« The vOICe Home Page
« The vOICe for Windows
![]() ![]()
|
This page discusses how The vOICe technology supports binocular vision with suitable stereoscopic camera hardware. In orientation and mobility applications for blind users, the orientation component is supported well by the standard single camera setup, but the mobility component can benefit from better depth and distance perception in order to detect nearby objects and obstacles. Binocular vision makes this possible, and will thus further enhance the applicability and versatility of The vOICe as an ETA (Electronic Travel Aid) for the blind in addition to its general vision substitution and synthetic vision features.
In designing an electronic travel aid (ETA) for the blind, a key advantage of a sonar device over a camera used to be that it is relatively easy with sonar to measure distances to nearby obstacles, allowing one to generate a warning signal when there is a collision threat. In using a single camera this turns out to be extremely hard, because the distance information in a static camera view is essentially ambigious and requires much a priori knowledge about the physical world to derive distances from recognized objects. This is what people blinded in only one eye do all the time, without apparent effort, but for machine vision, the required recognition of objects remains a daunting task. One partial solution is to derive size and distance information from video sequences of a single camera while moving around (this is what people blind in one eye do as well), but a more powerful and reliable method is to make use of binocular vision, also called stereoscopic vision or stereopsis. By comparing the slight differences in images obtained from two different simultaneous viewpoints, the distances to nearby objects and obstacles can be estimated. This approach also works with static scenes. Moreover, by now knowing distances and apparent (angular) sizes in the camera view, the user can deduce the actual sizes of nearby objects without first having to recognize them.

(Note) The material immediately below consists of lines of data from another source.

-- ==== Sys2Proof/Machine/HostPort.lean ====
section
/-! DEFINITION. The host's own actions that issue no descriptor: register accesses (10_state.md R27), the listing's
bookkeeping (30_encoding.md R121), and what the device does by itself (42_sequencer.md R182). -/

namespace Sys2Proof.Machine

/-- A register value delivered to the host. -/
def deliverRead (r : HostReg) (v : RegValue) (s : State) : State :=
  { s with host := { s.host with reads := s.host.reads ++ [(r, v)] } }

/-- A host read of a register (R26, R27): the value is delivered; where the register holds none it is
`Fault(HOST_PROTOCOL)`, and a faulted engine takes no further fault (log entry 22). -/
def readRegister (r : HostReg) (s : State) : Out :=
  match regValue s r with
  | some v => .next (deliverRead r v s)
  | none => if s.fault then .fault .engineFaulted else .next (raiseFault .hostProtocol s)

/-- A host write to a register (R27, R267): no effect on the register, `Fault(HOST_PROTOCOL)`. -/
def writeRegister (_r : HostReg) (_v : List Byte) (s : State) : Out :=
  if s.fault then .fault .engineFaulted else .next (raiseFault .hostProtocol s)

/-- The failure code a result reports, if it reports a failure (R26, R261). -/
def failureOf (r : Result) : Option Byte :=
  match r.err with
  | some c => if c = 0x00#8 then none else some c
  | none => none

/-- The bytes a line gives the engine: an assembler line assembles to its descriptor (R120). -/
def lineDescriptor (p : Config.Params) (l : Line) : List Byte :=
  match l.op with
  | .assembly i => encode p i
  | .raw d => d

/-- Whether the line issues a CRC descriptor (R103, R104). -/
def lineIsCrc (p : Config.Params) (l : Line) : Bool := decide ((lineDescriptor p l).head? = some 0x01#8)

/-- What the host keeps of the line that has ended (R121): `RESULT`, whose `DATA` is the line's, and for a CRC line its
u16, which the engine holds in `CRC_OUT` (R12, R30, R134). -/
def lineResult (l : Line) (s : State) : LineResult := ⟨s.result, if lineIsCrc s.params l then s.crcOut else none⟩

/-- The host takes the result of the line in progress (R121): it keeps every result in order, and a failure of a line
without `?` ends the program. R121 does not say what a descriptor from outside does that arrives in READY before this
turn: it is accepted, and its result is then kept as the line's, the model's choice (log entry 12). -/
def collectResult (l : Line) (s : State) : State :=
  { s with
    host := { s.host with
      inFlight := none
      results := s.host.results ++ [lineResult l s]
      stopped := if l.bestEffort then none else failureOf s.result } }

/-- A new listing (R121). -/
def startProgram (lines : List Line) (s : State) : State :=
  { s with host := { s.host with program := lines, inFlight := none, stopped := none, results := [] } }

/-- The next line taken from the listing. -/
def takeLine (l : Line) (rest : List Line) (s : State) : State :=
  { s with host := { s.host with program := rest, inFlight := some l } }

/-- How a program stands (R121). -/
inductive ProgramOutcome where
  /-- A line is in progress or lines remain. -/
  | running
  /-- Every line was performed, and none failed but lines marked `?`. -/
  | ok
  /-- A line without `?` failed with this code. -/
  | failed (code : Byte)
  /-- A model fault ended the program. -/
  | faulted
  deriving DecidableEq, Repr

/-- The program's outcome (R121): a fault ends it at once. R121 does not say how a program stands that had ended before
the fault was taken, as by a later read of a register that holds no value: that its outcome, ok or failed until then, reads
faulted from then on is the model's choice (log entry 12). Neither R121 nor R290 says how a program stands that an engine
reset has dropped: that it reads ok from then on, whether it was running, failed or faulted, as a host with no line left
does, is the model's choice (log entry 12). -/
def programOutcome (s : State) : ProgramOutcome :=
  if s.fault then .faulted
  else
    match s.host.stopped with
    | some c => .failed c
    | none => if s.host.inFlight = none ∧ s.host.program = [] then .ok else .running

/-- Device power-on (R292). -/
def devicePowerOn (s : State) : State := { s with device := Device.poweredOn }

/-- The device's self-timeout (R182). -/
def deviceTimeout (s : State) : State := { s with device := s.device.onTimeout }

end Sys2Proof.Machine
end

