-- ==== Sys2Proof/Laws/Memory.lean ====
section
/-! SUPPORT. The buffers: reading after writing, the canonical form, and what a whole buffer holds. -/

namespace Sys2Proof.Machine

/-- A read of one byte after a write of one byte. -/
theorem memGet_memSet (m : Memory) (i j : Nat) (v : Byte) :
    memGet (memSet m i v) j = if i = j then some v else memGet m j := by
  induction m with
  | nil => simp [memSet, memGet]
  | cons p m ih =>
    obtain ⟨a, b⟩ := p
    by_cases h1 : i < a
    · simp [memSet, memGet, h1]
    · by_cases h2 : i = a
      · subst h2
        by_cases h3 : i = j <;> simp [memSet, memGet, h3]
      · simp only [memSet, h1, h2, if_false, memGet, ih]
        by_cases h3 : a = j
        · have : i ≠ j := fun h => h2 (h.trans h3.symm)
          simp [h3, this]
        · simp [h3]

/-- The indices after a write of one byte. -/
theorem mem_keys_memSet (m : Memory) (i k : Nat) (v : Byte) :
    k ∈ (memSet m i v).map Prod.fst ↔ k = i ∨ k ∈ m.map Prod.fst := by
  induction m with
  | nil => simp [memSet]
  | cons p m ih =>
    obtain ⟨a, b⟩ := p
    simp only [memSet]
    split
    · simp
    · split
      · rename_i h; subst h; simp
      · simp only [List.map_cons, List.mem_cons, ih]; tauto

/-- A write of one byte keeps the canonical form. -/
theorem memSet_pairwise (m : Memory) (i : Nat) (v : Byte) (h : (m.map Prod.fst).Pairwise (· < ·)) :
    ((memSet m i v).map Prod.fst).Pairwise (· < ·) := by
  induction m with
  | nil => simp [memSet]
  | cons p m ih =>
    obtain ⟨a, b⟩ := p
    simp only [List.map_cons, List.pairwise_cons] at h
    simp only [memSet]
    split
    · rename_i hi
      simp only [List.map_cons, List.pairwise_cons, List.mem_cons]
      refine ⟨?_, h.1, h.2⟩
      rintro k (rfl | hk)
      · exact hi
      · exact hi.trans (h.1 k hk)
    · split
      · rename_i hi; subst hi
        simpa using h
      · rename_i h1 h2
        simp only [List.map_cons, List.pairwise_cons]
        refine ⟨fun k hk => ?_, ih h.2⟩
        rcases (mem_keys_memSet m i k v).1 hk with rfl | hk
        · omega
        · exact h.1 k hk

/-- Every memory operation keeps the canonical form: one byte. -/
theorem memWf_memSet (m : Memory) (i : Nat) (v : Byte) (h : memWf m = true) : memWf (memSet m i v) = true := by
  simp only [memWf, decide_eq_true_eq] at *
  exact memSet_pairwise m i v h

/-- Every memory operation keeps the canonical form: a sequence. -/
theorem memWf_memWrite (s : List Byte) : ∀ (m : Memory) (i : Nat), memWf m = true → memWf (memWrite m i s) = true := by
  induction s with
  | nil => intro m i h; exact h
  | cons v s ih => intro m i h; exact ih _ _ (memWf_memSet m i v h)

/-- Every memory operation keeps the canonical form: a whole buffer. -/
theorem memWf_bufferOf (s : List Byte) : memWf (bufferOf s) = true := memWf_memWrite s [] 0 (by decide)

/-- A read of one byte after a write of a sequence. -/
theorem memGet_memWrite (s : List Byte) : ∀ (m : Memory) (i j : Nat),
    memGet (memWrite m i s) j = if i ≤ j ∧ j < i + s.length then s[j - i]? else memGet m j := by
  induction s with
  | nil => intro m i j; simp [memWrite]
  | cons v s ih =>
    intro m i j
    simp only [memWrite, ih, memGet_memSet, List.length_cons]
    by_cases h1 : i = j
    · subst h1
      have : ¬ (i + 1 ≤ i) := by omega
      simp [this]
    · by_cases h2 : i + 1 ≤ j ∧ j < i + 1 + s.length
      · have h3 : i ≤ j ∧ j < i + (s.length + 1) := by omega
        have h4 : j - i = (j - (i + 1)) + 1 := by omega
        simp only [h2, h3, and_self, if_true, h4, List.getElem?_cons_succ]
      · have h3 : ¬ (i ≤ j ∧ j < i + (s.length + 1)) := by omega
        simp only [h2, h3, h1, if_false]

/-- The byte at an index of a whole buffer. -/
@[simp] theorem memGet_bufferOf (s : List Byte) (j : Nat) : memGet (bufferOf s) j = s[j]? := by
  simp only [bufferOf, memGet_memWrite, memGet, Nat.zero_le, true_and, Nat.zero_add, Nat.sub_zero]
  split
  · rfl
  · rename_i h; simp only [Nat.not_lt] at h; simp [h]

/-- `MemRead` of a whole buffer is a slice. -/
theorem memRead_bufferOf (s : List Byte) : ∀ (n i : Nat), i + n ≤ s.length →
    memRead (bufferOf s) i n = some ((s.drop i).take n) := by
  intro n
  induction n with
  | zero => intro i _; simp [memRead]
  | succ n ih =>
    intro i h
    have hi : i < s.length := by omega
    rw [memRead, memGet_bufferOf, ih (i + 1) (by omega), List.getElem?_eq_getElem hi,
      List.drop_eq_getElem_cons hi, List.take_succ_cons]

/-- `MemRead` of a whole buffer from its start. -/
@[simp] theorem memRead_bufferOf_all (s : List Byte) : memRead (bufferOf s) 0 s.length = some s := by
  rw [memRead_bufferOf s s.length 0 (by omega)]; simp

/-- A write above every index goes to the end. -/
theorem memSet_above (m : Memory) (i : Nat) (v : Byte) (h : ∀ k ∈ m.map Prod.fst, k < i) :
    memSet m i v = m ++ [(i, v)] := by
  induction m with
  | nil => rfl
  | cons p m ih =>
    obtain ⟨a, b⟩ := p
    simp only [List.map_cons, List.mem_cons, forall_eq_or_imp] at h
    have h1 : ¬ i < a := by omega
    have h2 : ¬ i = a := by omega
    simp [memSet, h1, h2, ih h.2]

/-- The indices after a sequence written above every index. -/
theorem keys_memWrite_above (s : List Byte) : ∀ (m : Memory) (i : Nat), (∀ k ∈ m.map Prod.fst, k < i) →
    (memWrite m i s).map Prod.fst = m.map Prod.fst ++ List.range' i s.length := by
  induction s with
  | nil => intro m i _; simp [memWrite]
  | cons v s ih =>
    intro m i h
    rw [memWrite, memSet_above m i v h, ih]
    · simp [List.range'_succ]
    · intro k hk
      simp only [List.map_append, List.map_cons, List.map_nil, List.mem_append, List.mem_singleton] at hk
      rcases hk with hk | rfl
      · have := h k hk; omega
      · omega

/-- A whole buffer lists exactly the indices below its length. -/
theorem bufferFilled_bufferOf (s : List Byte) : Safety.bufferFilled (bufferOf s) s.length := by
  simp [Safety.bufferFilled, bufferOf, keys_memWrite_above s [] 0 (by simp), List.range_eq_range']

/-- A buffer that lists exactly the indices below its length is in canonical form. -/
theorem memWf_of_bufferFilled (m : Memory) (n : Nat) (h : Safety.bufferFilled m n) : memWf m = true := by
  unfold Safety.bufferFilled at h
  simp only [memWf, h, decide_eq_true_eq]
  exact List.pairwise_lt_range

/-- What is written to `TXBUF` is what is read back for the bus (R151, R152). -/
@[simp] theorem txBytes_loadTx (s : List Byte) (st : State) : txBytes (loadTx s st) = s := by
  simp [txBytes, loadTx]

end Sys2Proof.Machine
end

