-- ==== Sys2Proof/Laws/State.lean ====
section
/-! SUPPORT. What each state update changes and what it leaves, one field a lemma; true by `rfl` (for the
transport's draws by cases). -/

namespace Sys2Proof.Machine

section Updates

/-! ### The transport (R10, R293) -/

@[simp] theorem Transport.afterIssue_statuses (t : Transport) : t.afterIssue.statuses = t.statuses := rfl
@[simp] theorem Transport.afterIssue_answers (t : Transport) : t.afterIssue.answers = t.answers := rfl
@[simp] theorem Transport.afterIssue_drawn (t : Transport) : t.afterIssue.drawn = t.drawn := rfl
@[simp] theorem Transport.afterIssue_initDone (t : Transport) : t.afterIssue.initDone = t.initDone := rfl
@[simp] theorem Transport.afterIssue_sentAfterInit (t : Transport) : t.afterIssue.sentAfterInit = t.sentAfterInit := rfl
@[simp] theorem Transport.afterIssue_issuedAfterInit (t : Transport) : t.afterIssue.issuedAfterInit = t.initDone := rfl
@[simp] theorem Transport.afterStatus_answers (t : Transport) : t.afterStatus.answers = t.answers := by
  unfold Transport.afterStatus; split <;> rfl
@[simp] theorem Transport.afterStatus_initDone (t : Transport) : t.afterStatus.initDone = t.initDone := by
  unfold Transport.afterStatus; split <;> rfl
@[simp] theorem Transport.afterStatus_issuedAfterInit (t : Transport) : t.afterStatus.issuedAfterInit = t.issuedAfterInit := by
  unfold Transport.afterStatus; split <;> rfl
@[simp] theorem Transport.afterStatus_sentAfterInit (t : Transport) : t.afterStatus.sentAfterInit = t.issuedAfterInit := by
  unfold Transport.afterStatus; split <;> rfl
@[simp] theorem Transport.afterAnswer_statuses (t : Transport) : t.afterAnswer.statuses = t.statuses := by
  unfold Transport.afterAnswer; split <;> rfl
@[simp] theorem Transport.afterAnswer_initDone (t : Transport) : t.afterAnswer.initDone = t.initDone := by
  unfold Transport.afterAnswer; split <;> rfl
@[simp] theorem Transport.afterAnswer_issuedAfterInit (t : Transport) : t.afterAnswer.issuedAfterInit = t.issuedAfterInit := by
  unfold Transport.afterAnswer; split <;> rfl
@[simp] theorem Transport.afterAnswer_sentAfterInit (t : Transport) : t.afterAnswer.sentAfterInit = t.sentAfterInit := by
  unfold Transport.afterAnswer; split <;> rfl

/-! ### `loadTx` (R31) -/

@[simp] theorem loadTx_seqPhase (b : List Byte) (s : State) : (loadTx b s).seqPhase = s.seqPhase := rfl
@[simp] theorem loadTx_curOp (b : List Byte) (s : State) : (loadTx b s).curOp = s.curOp := rfl
@[simp] theorem loadTx_crcAcc (b : List Byte) (s : State) : (loadTx b s).crcAcc = s.crcAcc := rfl
@[simp] theorem loadTx_crcBit (b : List Byte) (s : State) : (loadTx b s).crcBit = s.crcBit := rfl
@[simp] theorem loadTx_crcOut (b : List Byte) (s : State) : (loadTx b s).crcOut = s.crcOut := rfl
@[simp] theorem loadTx_txbuf (b : List Byte) (s : State) : (loadTx b s).txbuf = bufferOf b := rfl
@[simp] theorem loadTx_txlen (b : List Byte) (s : State) : (loadTx b s).txlen = b.length := rfl
@[simp] theorem loadTx_rxbuf (b : List Byte) (s : State) : (loadTx b s).rxbuf = s.rxbuf := rfl
@[simp] theorem loadTx_rxlen (b : List Byte) (s : State) : (loadTx b s).rxlen = s.rxlen := rfl
@[simp] theorem loadTx_attempts (b : List Byte) (s : State) : (loadTx b s).attempts = s.attempts := rfl
@[simp] theorem loadTx_result (b : List Byte) (s : State) : (loadTx b s).result = s.result := rfl
@[simp] theorem loadTx_fault (b : List Byte) (s : State) : (loadTx b s).fault = s.fault := rfl
@[simp] theorem loadTx_faultReason (b : List Byte) (s : State) : (loadTx b s).faultReason = s.faultReason := rfl
@[simp] theorem loadTx_cfg (b : List Byte) (s : State) : (loadTx b s).cfg = s.cfg := rfl
@[simp] theorem loadTx_transport (b : List Byte) (s : State) : (loadTx b s).transport = s.transport := rfl
@[simp] theorem loadTx_device (b : List Byte) (s : State) : (loadTx b s).device = s.device := rfl
@[simp] theorem loadTx_elapsedUs (b : List Byte) (s : State) : (loadTx b s).elapsedUs = s.elapsedUs := rfl
@[simp] theorem loadTx_events (b : List Byte) (s : State) : (loadTx b s).events = s.events := rfl
@[simp] theorem loadTx_host (b : List Byte) (s : State) : (loadTx b s).host = s.host := rfl
@[simp] theorem loadTx_inbox (b : List Byte) (s : State) : (loadTx b s).inbox = s.inbox := rfl
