/-! ## The settle minimum -/

/-- Where the nine opcodes differ, each command's minimum is that of its own row (R296). -/
theorem settleMinimum_of_nodup {p : Config.Params} (hp : ((commandMinimums p).map Prod.fst).Nodup) {r : Byte × Nat}
    (hr : r ∈ commandMinimums p) : settleMinimum p r.1 = some r.2 :=
  settleMinimum_of_row p r hr fun _ hq h => (congrArg Prod.snd (List.inj_on_of_nodup_map hp hq hr h)).le

/-- The exchange of a pseudo-instruction waits what R296's row of its opcode says. -/
theorem settle_mem_commandMinimums {p : Config.Params} {i : Instr} {opcode p1 : Byte} {p2 settle : U16} {n : Byte}
    {sc : Bool} {payload : List Byte} (hk : i.isPseudo = true)
    (he : expand p i = .exch opcode p1 p2 settle n sc payload) : (opcode, settle.toNat) ∈ commandMinimums p := by
  cases i with
  | random | genkeyCreate | genkeyPublic | nonce | sign | verify | read4 | read32 | write4 | write32 | lockConfig
  | lockData | info =>
    cases he
    simp [commandMinimums, Config.T_RANDOM_MS, Config.T_GENKEY_MS, Config.T_SIGN_MS, Config.T_VERIFY_MS,
      Config.T_READ_MS, Config.T_WRITE_MS, Config.T_LOCK_MS]
  | _ => cases hk

/-! ## The response length -/

/-- Each command's opcode with the number of payload bytes of its response, param1 being `p1` (R220 to R233): a READ
with the high bit of the zone selector answers 32 bytes, one without it 4 (R228). -/
def commandResponses (p : Config.Params) (p1 : Byte) : List (Byte × Nat) :=
  [(p.opRandom, 32), (p.opGenkey, 64), (p.opNonce, 1), (p.opSign, 64), (p.opVerify, 1),
   (p.opRead, if p1 &&& p.zoneSel32 = 0#8 then 4 else 32), (p.opWrite, 1), (p.opLock, 1), (p.opInfo, 4)]

/-- Both tables list the nine opcodes. -/
theorem opcodes_commandResponses (p : Config.Params) (p1 : Byte) :
    (commandResponses p p1).map Prod.fst = (commandMinimums p).map Prod.fst := rfl

/-- The high bit tells the two zone selectors of each zone: R7 puts it above the zone numbers. -/
theorem zoneSelectors_and_zoneSel32 (c : Config.Handle) (z : Zone) :
    zoneSelector4 z &&& c.params.zoneSel32 = 0#8 ∧ zoneSelector32 c.params z &&& c.params.zoneSel32 ≠ 0#8 := by
  have hc := c.admissible
  simp only [Config.Params.wf, Bool.and_eq_true, decide_eq_true_eq] at hc
  obtain ⟨_, hbit⟩ := hc
  have hall : ∀ b ∈ [0x04#8, 0x08#8, 0x10#8, 0x20#8, 0x40#8, 0x80#8],
      zoneNumber z &&& b = 0#8 ∧ (zoneNumber z ||| b) &&& b ≠ 0#8 := by
    cases z <;> decide
  exact hall _ hbit

theorem exists_profile_of_zoneProfile {p : Config.Params} {P : Profile → Prop} (z : Zone)
    (h : ∃ r ∈ zoneProfiles p z, P r) : ∃ r ∈ profiles p, P r := by
  obtain ⟨r, hr, hP⟩ := h
  refine ⟨r, ?_, hP⟩
  cases z <;> simp [profiles, hr]

theorem response_of_zoneProfiles (c : Config.Handle) (z : Zone) {r : Profile} (hr : r ∈ zoneProfiles c.params z) :
    (r.opcode, r.responseLength) ∈ commandResponses c.params r.p1 := by
  obtain ⟨hclear, hset⟩ := zoneSelectors_and_zoneSel32 c z
  simp only [zoneProfiles, List.mem_cons, List.not_mem_nil, or_false] at hr
  obtain rfl | rfl | rfl | rfl := hr <;> simp [commandResponses, hclear, hset]

/-- The opcode and param1 of a profile tell its response length. -/
theorem response_of_profiles (c : Config.Handle) {r : Profile} (hr : r ∈ profiles c.params) :
    (r.opcode, r.responseLength) ∈ commandResponses c.params r.p1 := by
  simp only [profiles, List.mem_append] at hr
  obtain hr | (hr | hr) | hr := hr
  · simp only [List.mem_cons, List.not_mem_nil, or_false] at hr
    obtain rfl | rfl | rfl | rfl | rfl | rfl | rfl | rfl | rfl := hr <;> simp [commandResponses]
  · exact response_of_zoneProfiles c .config hr
  · exact response_of_zoneProfiles c .otp hr
  · exact response_of_zoneProfiles c .data hr

theorem Profile.fits_iff (r : Profile) (opcode p1 : Byte) (p2 : U16) (payload : List Byte) :
    r.fits opcode p1 p2 payload = true ↔
      r.opcode = opcode ∧ r.p1 = p1 ∧ (∀ v ∈ r.p2, v = p2) ∧ r.payloadLength = payload.length := by
  cases hp2 : r.p2 <;> simp [Profile.fits, hp2, and_assoc]

/-- Where the nine opcodes differ, the profiles that a frame fits agree on its response length (R198 (b)). -/
theorem responseLength_of_fits {c : Config.Handle} (hc : ((commandMinimums c.params).map Prod.fst).Nodup)
    {opcode p1 : Byte} {p2 : U16} {payload : List Byte} {r : Profile} (hr : r ∈ profiles c.params)
    (hfits : r.fits opcode p1 p2 payload = true) :
    responseLength c.params opcode p1 p2 payload = some r.responseLength := by
  refine responseLength_of_profile _ _ _ _ _ r hr hfits fun q hq hqfits => ?_
  obtain ⟨rfl, rfl, _⟩ := (Profile.fits_iff r _ _ _ _).1 hfits
  obtain ⟨hopcode, hp1, _⟩ := (Profile.fits_iff q _ _ _ _).1 hqfits
  have hqrow : (r.opcode, q.responseLength) ∈ commandResponses c.params r.p1 := by
    rw [← hopcode, ← hp1]
    exact response_of_profiles c hq
  rw [← opcodes_commandResponses c.params r.p1] at hc
  exact congrArg Prod.snd (List.inj_on_of_nodup_map hc hqrow (response_of_profiles c hr) rfl)

/-- The exchange of a well-formed pseudo-instruction fits a profile that expects what the exchange does; a digest that
is not 32 bytes long fits none (R223). -/
theorem exists_profile_of_expand {p : Config.Params} {i : Instr} {opcode p1 : Byte} {p2 settle : U16} {n : Byte}
    {sc : Bool} {payload : List Byte} (hk : i.isPseudo = true) (hw : i.wf = true)
    (hdigest : ∀ digest, i = .nonce digest → digest.length = 32)
    (he : expand p i = .exch opcode p1 p2 settle n sc payload) :
    ∃ r ∈ profiles p, r.fits opcode p1 p2 payload = true ∧ r.responseLength = n.toNat := by
  cases i with
  | random | genkeyCreate | genkeyPublic | sign | lockConfig | lockData | info =>
    cases he
    simp [profiles, Profile.fits_iff]
  | nonce digest =>
    cases he
    exact ⟨⟨p.opNonce, p.nonceMode, some p.nonceP2, 32, 1⟩, by simp [profiles],
      by simp [Profile.fits_iff, hdigest _ rfl], rfl⟩
  | verify signature publicKey =>
    cases he
    simp only [Instr.wf, Bool.and_eq_true, decide_eq_true_eq] at hw
    simp [profiles, Profile.fits_iff, hw]
  | read4 zone | read32 zone =>
    cases he
    exact exists_profile_of_zoneProfile zone (by simp [zoneProfiles, Profile.fits_iff])
  | write4 zone | write32 zone =>
    cases he
    simp only [Instr.wf, decide_eq_true_eq] at hw
    exact exists_profile_of_zoneProfile zone (by simp [zoneProfiles, Profile.fits_iff, hw])
  | _ => cases hk

end Sys2Proof.Machine

namespace Sys2Proof.CommandProofs

open Machine

/-- Settles O59: R296's row of the opcode, and the profile that the frame fits. -/
theorem profilesCarryTheirMinimumAndLength : Obligations.ProfilesCarryTheirMinimumAndLength := by
  intro c i opcode p1 p2 settle n sc payload hnodup hk hw hdigest he
  obtain ⟨r, hr, hfits, hlen⟩ := exists_profile_of_expand hk hw hdigest he
  exact ⟨settleMinimum_of_nodup hnodup (settle_mem_commandMinimums hk he),
    hlen ▸ responseLength_of_fits hnodup hr hfits⟩

end Sys2Proof.CommandProofs
end
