-- ==== Sys2Proof/WellFormed.lean ====
section
/-! DEFINITION. Well-formedness. A command's operand is a field of its word (30_encoding.md R62), so
its type already bounds it and every command is well formed. An assembler line holds literals of any
size, and R68 makes a literal that does not fit its field an error: that is the check here. -/

namespace Sys2Proof

/-- Every operand value is legal for every command: LOAD and FINV take any 16-bit value (R85, R122),
BYTE and TBL any byte (R87, R102), READ and FINAL none (R88, R121). -/
def Instr.wellFormed : Instr → Bool
  | .load _ => true
  | .byte _ => true
  | .read => true
  | .final => true
  | .finv _ => true
  | .tbl _ => true

namespace Asm

/-- A number that fits `IMM16`; a character literal is for `IMM8` only (R68). -/
def Literal.fits16 : Literal → Bool
  | .num n => n ≤ 0xFFFF
  | .chr _ => false

/-- A number or an ASCII character that fits `IMM8` (R68). Which characters have an ASCII code is
DESIGN CHOICE (log 11): those below 128. -/
def Literal.fits8 : Literal → Bool
  | .num n => n ≤ 0xFF
  | .chr c => c.toNat < 128

/-- A number that fits the 32 bits of `.word`; a character literal is for `IMM8` only (R68). That a
larger number is an error is DESIGN CHOICE (log 11). -/
def Literal.fits32 : Literal → Bool
  | .num n => n ≤ 0xFFFFFFFF
  | .chr _ => false

/-- Every literal of the line fits its field (R68, R69). -/
def Line.wellFormed : Line → Bool
  | .blank => true
  | .load v => v.fits16
  | .byte b => b.fits8
  | .read => true
  | .final => true
  | .finv v => v.fits16
  | .tbl k => k.fits8
  | .word w => w.fits32
  | .clr => true
  | .bytes bs => bs.all Literal.fits8
  | .str text => text.all fun c => Literal.fits8 (.chr c)
  | .fin v => v.fits16
  | .save => true
  | .restore v => v.fits16

end Asm

end Sys2Proof
end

![]() 3D anaglyph for sighted viewing with red/green glasses |
The following example illustrates how a binocular view with stereo images from a visually highly cluttered scene gets processed by The vOICe into a distance map where brighter (louder) means closer. The nearby tree trunk clearly stands out in the resulting distance map, as are some parts of the parked car that is right behind the tree, whereas the clutter of the visually complex distant background is completely suppressed. The sky and distant houses, other parked cars and trees are rendered invisible in favour of nearby objects and obstacles. The 18K MP3 audio sample shows the corresponding soundscape for the extracted distance map.
![]() Red color component of greyscale left-eye image. |
![]() Cyan color component of greyscale right-eye image. |
![]() Combined red-cyan 3D anaglyph. |
![]() The vOICe distance map as extracted from anaglyph image. |
Registered users can load the anaglyph image into The vOICe for Windows after switching to the Stereoscopic View mode via the menu Options | 3D to get a distance map derived in real-time from the disparities in this anaglyph view. When experimenting with other anaglyphs, note that the color filters may have to be different, and more importantly, that only anaglyphs derived from greyscale views will give good results due to the required strict separation of left and right view.
Various stereoscopic vision options can be set via the menu Edit | Stereoscopic Preferences.
Among the radio button mapping options is also the possibility to sound the left eye image to the left ear and the right eye image to the right ear (or the other way around by swapping the color filter selections for left and right eye views, that is, sound the left eye image to the right ear and the right eye image to the left ear). When the camera views are properly calibrated to have coinciding views for large distances, the soundscapes will be the same as without stereo vision for and distant items and landmarks, and differences will arise only from visual disparity at close range. A key advantage over sounding a depth map is that distant landmarks - important for orientation - are not discarded, but a disadvantage is that visual disparity will be less salient than when sounding the corresponding depth map. The following example illustrates for a view from the Avatar 3D science fiction movie how the disparity of nearby objects causes a subtle but noticeable stronger spatialization in the corresponding anaglyph soundscape. It is not yet known if blind people can learn to exploit this.
![]()
![]() Non-anaglyph soundscape. |
![]() 3D anaglyph soundscape. |
Can you hear differences between the regular non-anaglyph soundscape and the 3D anaglyph soundscape?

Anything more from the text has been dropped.